Misguided Optimism for Coral Reefs
Why are governments and environmentalists airbrushing the dire state of the world’s coral reefs, asks Roger Bradbury writing an op ed for the New York Times. Reality is that the world’s coral reefs — the nurseries of tropical coastal fish stocks — are zombie ecosystems, crushed under the weight of overfishing, ocean acidification and pollution.
In this hard-hitting argument, Bradbury says that “by persisting in the false belief that coral reefs have a future, we grossly misallocate the funds needed to cope with the fallout from their collapse.” He continues:
Money isn’t spent to study what to do after the reefs are gone — on what sort of ecosystems will replace coral reefs and what opportunities there will be to nudge these into providing people with food and other useful ecosystem products and services. Nor is money spent to preserve some of the genetic resources of coral reefs by transferring them into systems that are not coral reefs. And money isn’t spent to make the economic structural adjustment that communities and industries that depend on coral reefs urgently need. We have focused too much on the state of the reefs rather than the rate of the processes killing them.
2500 Year ‘Reef Hiatus’
Researchers at Florida Tech write that coral reefs might be undergoing a total collapse similar to a “reef hiatus” that began 4,000 years ago and lasted for 2,500 years.
Doctoral student Lauren Toth led the study which drove 17-foot, small-bore aluminum pipes deep into coral reefs along the Pacific coast of Panama. Extracting cross-sections from the reefs, Toth reconstructed a timeline of the reef’s history.
We were shocked to find that 2,500 years of reef growth were missing from the frameworks,” Toth said in a release. “That gap represents the collapse of reef ecosystems for 40 percent of their total history.
In this case, the researchers take the same optimistic view that Bradbury condemns as unrealistic, saying:
… if Pacific reefs were able to recover after a millennial-scale hiatus in coral growth, and if current trends in CO2 emissions can be stopped or reversed, reefs of the future might also prove resilient.
“This is not the time to give up and say it’s all over,” said study co-author Richard Aronson, a biology professor at Florida Tech.
Frozen Sperm Are Coral Lifeline
Shortly after the Bradbury challenge on the false optimism of coral reef science, the New York Times highlighed Dr. Mary Hagedorn’s work as a reproductive physiologist working at Hawaii’s Institute of Marine Biology.
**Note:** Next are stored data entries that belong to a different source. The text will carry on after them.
-- ==== Sys2Proof/Machine/Hann.lean ====
section
/-! DEFINITION. The ROM family (41_hann_window_rom): the coefficient function HANN_ROM(L, i) and LOOKUP. -/

namespace Sys2Proof.Machine

/-- 1.0 in fixed point with 128 fraction bits. -/
def fixOne : Nat := 2 ^ 128

/-- floor(pi * 2^128). -/
def fixPi : Nat := 1069028584064966747859680373161870783300

/-- The Taylor series of sin(x)/x in y = x^2, `terms` terms from factor n on, in fixed point:
1 - y/((2n)(2n+1)) * (1 - y/((2n+2)(2n+3)) * ...). -/
def sincSeries (y : Nat) : Nat → Nat → Nat
  | 0, _ => fixOne
  | terms + 1, n => fixOne - y * sincSeries y terms (n + 1) / (fixOne * ((2 * n) * (2 * n + 1)))

/-- sin(x) in fixed point, for 0 <= x <= pi/2; never above 1. -/
def fixSin (x : Nat) : Nat :=
  min (x * sincSeries (x * x / fixOne) 24 1 / fixOne) fixOne

/-- The default HANN_ROM (00_scope R21, 41 R180): 0.5(1 - cos(2 pi i/(L-1))) = sin^2(pi j/(L-1)) at j = min(i, L-1-i), which is exact
by symmetry, computed with 128 fraction bits and rounded once. DEDUCED: the fixed-point error (below 2^-120) leaves the rounding
the correct one, since no coefficient of a legal length lies that near a rounding boundary (log 10). -/
def hannStandard (l i : Nat) : Word :=
  let j := min i (l - 1 - i)
  let s := fixSin (fixPi * j / (l - 1))
  F32.pack false (F32.roundMag (s * s) 256)

/-- A coefficient of another ROM, held to its constraint: a value in [0, 1] (93 section 1). -/
def hannCustom (l i : Nat) : Word :=
  let w := Config.customHann l i
  if w.toNat ≤ Word.one.toNat ∨ w = 0x80000000#32 then w else Word.one

/-- HANN_ROM(L, i) for a legal address (00_scope R21): 1.0 at length 1 (41 R181), without a division. -/
def hannRom (p : Params) (l i : Nat) : Word :=
  if l = 1 then Word.one
  else
    match p.hannRom with
    | .standard => hannStandard l i
    | .custom => hannCustom l i

/-- LOOKUP(L, I) (41 R180, R182). -/
def romLookup (p : Params) (l i : Nat) : Except FaultCode Word :=
  if l < 1 ∨ Config.lmax < l ∨ l ≤ i then .error .romRange else .ok (hannRom p l i)

/-- The LOOKUPs ROM(l, i), ROM(l, i+1), ... of n coefficients, in index order, stopping at the first that faults (60 R312). -/
def romSpan (p : Params) (l : Nat) : Nat → Nat → Except FaultCode (List Word)
  | _, 0 => .ok []
  | i, n + 1 =>
    match romLookup p l i with
    | .error c => .error c
    | .ok w =>
      match romSpan p l (i + 1) n with
      | .error c => .error c
      | .ok ws => .ok (w :: ws)

/-- The window vector of length l: ROM(l, 0), ..., ROM(l, l-1) (41 R184). -/
def romWindow (p : Params) (l : Nat) : Except FaultCode (List Word) := romSpan p l 0 l

/-- LOOKUP (41 R180): its coefficient is the response. -/
def execLookup (l i : BitVec 15) (s : State) : Host.Outcome State Fault Refusal :=
  match romLookup s.params l.toNat i.toNat with
  | .ok w => .next { s with resp := .coefficient w }
  | .error c => .next (s.raise c)

end Sys2Proof.Machine
end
Dr. Hagedorn is building a sperm back for the world’s corals in the hope that they could be used in the future to restore and rebuild damaged reefs.
She estimates that she has frozen one trillion coral sperm, enough to fertilize 500 million to one billion eggs. In addition, there are three billion frozen embryonic cells; some have characteristics of, meaning they may have the potential to grow into adult corals.
Her collection is tiny, given the biodiversity of coral reef species. But her approach is unique and probably represents the kind of research efforts that Bradbury claims is needed.
Just 27 percent of the world’s coral reefs lie in preserved areas where enforcement is spotty. And Dr. Hagedorn struggles to raise runding when conservationists are more focused on preservation.
Her read Frozen Sperm Offer a Lifeline for Coral is fascinating because it reminds us that nature is sexual in its need to reproduce.
In 2009, JoGayle Howard, a National Zoo researcher known as the “sperm queen,” produced healthy black-footed ferret kits by inseminating a female ferret with sperm collected and frozen more than 20 years earlier, adding valuable genetic diversity to the endangered species. Dr. Howard, who died in 2011, remains an inspiration to Dr. Hagedorn: When her work is interrupted by tropical weather or the vagaries of coral spawns, she likes to remember that even one vial of frozen sperm could be worth all the trouble.
“Think about the black-footed ferret,” she said. “Just a few individuals can get a population started again.”
Photographer Mary Lou Frost spends her days photographing coal reefs and marine life in an effort to raise awareness about this perilous global situation that we impact the interconnected food supply ecosystem in incalculable ways.